_Instructions to follow:_ Return a copy of every line in the records that includes the word "whose".

Entries shown: Begin

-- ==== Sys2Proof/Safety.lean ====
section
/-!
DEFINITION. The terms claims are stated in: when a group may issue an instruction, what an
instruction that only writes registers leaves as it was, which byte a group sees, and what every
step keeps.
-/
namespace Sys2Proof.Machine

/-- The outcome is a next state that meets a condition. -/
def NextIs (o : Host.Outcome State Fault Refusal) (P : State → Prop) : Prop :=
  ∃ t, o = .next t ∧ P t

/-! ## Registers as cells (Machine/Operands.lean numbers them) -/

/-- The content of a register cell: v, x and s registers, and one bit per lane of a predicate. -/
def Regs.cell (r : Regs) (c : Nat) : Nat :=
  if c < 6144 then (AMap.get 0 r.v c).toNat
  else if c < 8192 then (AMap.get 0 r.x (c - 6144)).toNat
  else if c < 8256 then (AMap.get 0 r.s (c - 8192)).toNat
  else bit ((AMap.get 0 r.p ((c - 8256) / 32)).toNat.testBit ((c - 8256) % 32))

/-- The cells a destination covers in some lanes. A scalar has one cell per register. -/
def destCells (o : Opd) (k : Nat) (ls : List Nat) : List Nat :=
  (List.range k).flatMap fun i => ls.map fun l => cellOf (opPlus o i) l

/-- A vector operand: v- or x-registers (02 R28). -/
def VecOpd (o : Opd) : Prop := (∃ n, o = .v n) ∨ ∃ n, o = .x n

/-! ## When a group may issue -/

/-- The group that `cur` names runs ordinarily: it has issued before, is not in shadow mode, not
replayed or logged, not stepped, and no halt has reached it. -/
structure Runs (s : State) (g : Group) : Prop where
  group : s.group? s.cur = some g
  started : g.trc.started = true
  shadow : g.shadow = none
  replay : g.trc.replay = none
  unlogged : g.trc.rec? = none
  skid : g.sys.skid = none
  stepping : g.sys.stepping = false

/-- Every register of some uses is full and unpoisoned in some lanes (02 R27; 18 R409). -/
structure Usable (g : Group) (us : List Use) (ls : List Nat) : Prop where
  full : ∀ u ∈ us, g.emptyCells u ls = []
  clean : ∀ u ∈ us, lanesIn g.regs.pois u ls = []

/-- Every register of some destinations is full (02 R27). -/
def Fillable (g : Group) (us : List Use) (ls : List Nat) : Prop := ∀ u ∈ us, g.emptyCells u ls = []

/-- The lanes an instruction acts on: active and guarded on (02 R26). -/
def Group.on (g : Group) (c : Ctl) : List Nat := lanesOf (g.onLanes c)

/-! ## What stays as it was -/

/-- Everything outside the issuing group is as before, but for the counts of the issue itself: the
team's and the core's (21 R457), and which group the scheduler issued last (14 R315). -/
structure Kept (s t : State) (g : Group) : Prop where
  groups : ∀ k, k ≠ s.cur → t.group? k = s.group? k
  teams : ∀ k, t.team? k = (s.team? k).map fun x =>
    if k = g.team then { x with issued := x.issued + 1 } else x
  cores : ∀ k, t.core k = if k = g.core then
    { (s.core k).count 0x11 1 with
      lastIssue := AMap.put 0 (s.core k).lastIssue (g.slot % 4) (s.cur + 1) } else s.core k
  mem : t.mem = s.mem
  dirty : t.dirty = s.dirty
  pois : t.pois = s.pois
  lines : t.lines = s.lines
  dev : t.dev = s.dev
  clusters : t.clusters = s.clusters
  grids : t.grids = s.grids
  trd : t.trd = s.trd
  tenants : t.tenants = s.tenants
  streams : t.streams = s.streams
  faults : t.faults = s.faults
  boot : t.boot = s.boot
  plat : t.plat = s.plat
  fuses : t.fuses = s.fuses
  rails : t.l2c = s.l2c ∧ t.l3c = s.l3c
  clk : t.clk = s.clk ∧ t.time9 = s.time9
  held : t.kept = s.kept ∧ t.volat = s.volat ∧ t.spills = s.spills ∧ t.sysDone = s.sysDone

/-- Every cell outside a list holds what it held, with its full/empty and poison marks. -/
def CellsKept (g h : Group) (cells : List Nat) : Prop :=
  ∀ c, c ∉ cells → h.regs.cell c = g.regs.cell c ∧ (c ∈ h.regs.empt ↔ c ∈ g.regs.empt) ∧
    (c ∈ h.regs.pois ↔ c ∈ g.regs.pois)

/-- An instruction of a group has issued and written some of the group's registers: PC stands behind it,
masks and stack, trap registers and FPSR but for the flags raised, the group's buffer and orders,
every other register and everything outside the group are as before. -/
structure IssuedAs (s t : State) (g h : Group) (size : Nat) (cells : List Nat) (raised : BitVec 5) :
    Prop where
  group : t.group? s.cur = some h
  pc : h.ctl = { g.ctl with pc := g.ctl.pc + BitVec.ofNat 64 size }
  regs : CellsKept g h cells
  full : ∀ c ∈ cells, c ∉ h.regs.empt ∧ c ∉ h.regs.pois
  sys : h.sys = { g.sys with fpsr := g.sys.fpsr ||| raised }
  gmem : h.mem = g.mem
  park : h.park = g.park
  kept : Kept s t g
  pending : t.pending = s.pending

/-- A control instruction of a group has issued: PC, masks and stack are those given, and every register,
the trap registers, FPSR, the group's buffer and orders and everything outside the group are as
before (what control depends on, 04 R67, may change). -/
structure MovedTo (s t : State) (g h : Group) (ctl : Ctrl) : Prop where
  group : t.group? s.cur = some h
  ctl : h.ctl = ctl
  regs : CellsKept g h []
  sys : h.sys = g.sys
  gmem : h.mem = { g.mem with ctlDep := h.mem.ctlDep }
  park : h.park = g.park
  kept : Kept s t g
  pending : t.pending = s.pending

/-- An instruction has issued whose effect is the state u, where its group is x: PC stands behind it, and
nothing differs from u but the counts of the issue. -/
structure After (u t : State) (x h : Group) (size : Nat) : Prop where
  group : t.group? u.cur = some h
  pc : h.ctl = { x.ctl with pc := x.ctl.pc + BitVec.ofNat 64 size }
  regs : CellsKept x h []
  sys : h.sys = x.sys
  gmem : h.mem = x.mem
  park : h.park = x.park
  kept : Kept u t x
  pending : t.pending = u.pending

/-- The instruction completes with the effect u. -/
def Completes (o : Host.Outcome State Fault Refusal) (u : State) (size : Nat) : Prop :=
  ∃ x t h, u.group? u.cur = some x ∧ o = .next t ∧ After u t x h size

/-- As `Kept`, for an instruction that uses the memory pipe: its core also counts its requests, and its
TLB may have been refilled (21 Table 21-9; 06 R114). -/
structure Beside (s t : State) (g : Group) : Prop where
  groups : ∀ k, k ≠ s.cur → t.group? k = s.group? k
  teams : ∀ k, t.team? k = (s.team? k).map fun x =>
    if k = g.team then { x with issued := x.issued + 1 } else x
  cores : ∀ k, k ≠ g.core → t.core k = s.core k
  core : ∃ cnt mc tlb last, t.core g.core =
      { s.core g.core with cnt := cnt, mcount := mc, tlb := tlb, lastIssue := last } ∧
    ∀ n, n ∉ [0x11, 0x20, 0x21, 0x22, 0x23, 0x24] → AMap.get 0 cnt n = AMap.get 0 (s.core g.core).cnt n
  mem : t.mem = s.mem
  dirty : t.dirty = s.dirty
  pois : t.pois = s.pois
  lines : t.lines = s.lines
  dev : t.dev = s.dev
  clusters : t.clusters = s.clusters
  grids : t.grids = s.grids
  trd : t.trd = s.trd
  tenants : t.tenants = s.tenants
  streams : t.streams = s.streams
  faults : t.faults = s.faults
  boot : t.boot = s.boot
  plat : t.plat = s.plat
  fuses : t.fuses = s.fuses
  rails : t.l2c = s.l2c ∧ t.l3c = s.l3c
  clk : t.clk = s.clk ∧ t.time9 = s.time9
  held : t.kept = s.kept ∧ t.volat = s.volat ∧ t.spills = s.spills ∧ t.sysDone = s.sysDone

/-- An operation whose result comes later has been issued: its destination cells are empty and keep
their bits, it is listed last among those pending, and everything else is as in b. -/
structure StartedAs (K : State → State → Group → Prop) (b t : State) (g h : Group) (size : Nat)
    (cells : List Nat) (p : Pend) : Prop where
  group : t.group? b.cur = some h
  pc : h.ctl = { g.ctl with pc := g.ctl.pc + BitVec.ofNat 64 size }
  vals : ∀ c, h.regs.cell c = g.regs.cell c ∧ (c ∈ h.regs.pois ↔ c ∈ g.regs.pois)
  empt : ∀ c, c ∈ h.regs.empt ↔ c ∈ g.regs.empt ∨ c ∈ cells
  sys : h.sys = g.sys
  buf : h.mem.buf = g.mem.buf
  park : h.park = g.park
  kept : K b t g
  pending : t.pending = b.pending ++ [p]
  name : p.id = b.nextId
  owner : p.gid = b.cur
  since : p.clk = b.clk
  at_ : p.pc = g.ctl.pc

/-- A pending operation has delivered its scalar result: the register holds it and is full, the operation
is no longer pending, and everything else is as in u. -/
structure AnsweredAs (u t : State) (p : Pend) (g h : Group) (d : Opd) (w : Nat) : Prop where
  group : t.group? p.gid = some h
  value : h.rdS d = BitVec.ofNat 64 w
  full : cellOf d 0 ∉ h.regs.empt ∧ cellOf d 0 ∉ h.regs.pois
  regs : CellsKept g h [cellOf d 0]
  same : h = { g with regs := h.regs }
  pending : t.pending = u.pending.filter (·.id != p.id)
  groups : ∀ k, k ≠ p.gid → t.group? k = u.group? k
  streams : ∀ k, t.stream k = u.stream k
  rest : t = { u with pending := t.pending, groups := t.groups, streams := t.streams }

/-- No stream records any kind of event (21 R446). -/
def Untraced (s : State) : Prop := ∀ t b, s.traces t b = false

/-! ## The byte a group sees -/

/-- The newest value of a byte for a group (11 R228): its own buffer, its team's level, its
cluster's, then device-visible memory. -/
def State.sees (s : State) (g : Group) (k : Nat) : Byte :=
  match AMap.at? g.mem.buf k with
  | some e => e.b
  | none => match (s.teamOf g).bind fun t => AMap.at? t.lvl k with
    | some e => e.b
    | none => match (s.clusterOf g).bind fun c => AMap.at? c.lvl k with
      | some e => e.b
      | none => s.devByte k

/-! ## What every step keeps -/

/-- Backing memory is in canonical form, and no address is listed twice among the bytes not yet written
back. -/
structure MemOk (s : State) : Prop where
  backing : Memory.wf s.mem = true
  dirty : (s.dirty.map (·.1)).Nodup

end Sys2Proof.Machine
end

Entries shown: End

_Task answer:_
/-- An instruction has issued whose effect is the state u, where its group is x: PC stands behind it, and
/-- An operation whose result comes later has been issued: its destination cells are empty and keep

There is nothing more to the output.